O homem, a mosca e o casaco
O homem se assemelha à
mosca em muitos aspectos: às vezes é chato, às vezes gosta de algo doce, às
vezes para onde não deveria e às vezes é caçado.
Porém, em outros
casos, não se assemelha.
Por exemplo: a mosca
no inverno fica meio atordoada, porque a velocidade de suas reações orgânicas
está condicionada à temperatura exterior. O que significa dizer que a mosca tem
em seu corpo o calor. Esse fenômeno se chama termogênese.
O homem se protege,
produz a sua própria temperatura.
As roupas só servem
para reter o calor que ele mesmo elabora. O casaco não é um aquecedor, é uma
espécie de capa. Não fornece o calor que o homem necessita, limita-se a não deixá-lo escapar da produção que o próprio homem faz.
O homem, pois,
trabalha oito horas a fim de ganhar o pão – e a carne, a verdura, o cozido –
que servirá para manter a sua temperatura.

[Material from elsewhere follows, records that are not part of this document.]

-- ==== Sys2Proof/Machine/Dispatch.lean ====
section
/-! DEFINITION. One arm per command (spec/30_encoding.md R67). -/

namespace Sys2Proof.Machine

/-- The command run to completion (R9). -/
def exec (i : Instr) (s : State) : Host.Outcome State Fault Refusal :=
  match i with
  | .setnum number mask => Sys2Proof.Machine.execSetnum number mask s
  | .settext c0 c1 c2 c3 => Sys2Proof.Machine.execSettext c0 c1 c2 c3 s
  | .clear fill => Sys2Proof.Machine.execClear fill s
  | .putunit index word => Sys2Proof.Machine.execPutunit index word s
  | .display => Sys2Proof.Machine.execDisplay s
  | .shiftb order byte => Sys2Proof.Machine.execShiftb order byte s
  | .sethv on => Sys2Proof.Machine.execSethv on s
  | .setbrt level => Sys2Proof.Machine.execSetbrt level s
  | .setind level => Sys2Proof.Machine.execSetind level s

end Sys2Proof.Machine
end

Durante o dia escreve, carrega
livros, cumpre os seus afazeres, conversa por telefone, atravessa ruas, é
pisado, passa por bancos, toma um táxi, empurra; tudo para que não falte a sua
sopa, a sua carne, a sua verdura, o seu queijo e o seu doce, imprescindíveis
para que o seu interior não congele.
E, logo, deve reservar
quantia – do dinheiro destinado à aquisição de combustíveis – para comprar
um casaco que não o esquenta, mas que permite que se esfrie.
E quando, depois de
tantas andanças e sacrifícios, veste o casaco, por causa da termogênese, tem ele
que esquentar a peça. Por isso é que tão poucas pessoas conservam o sangue
frio.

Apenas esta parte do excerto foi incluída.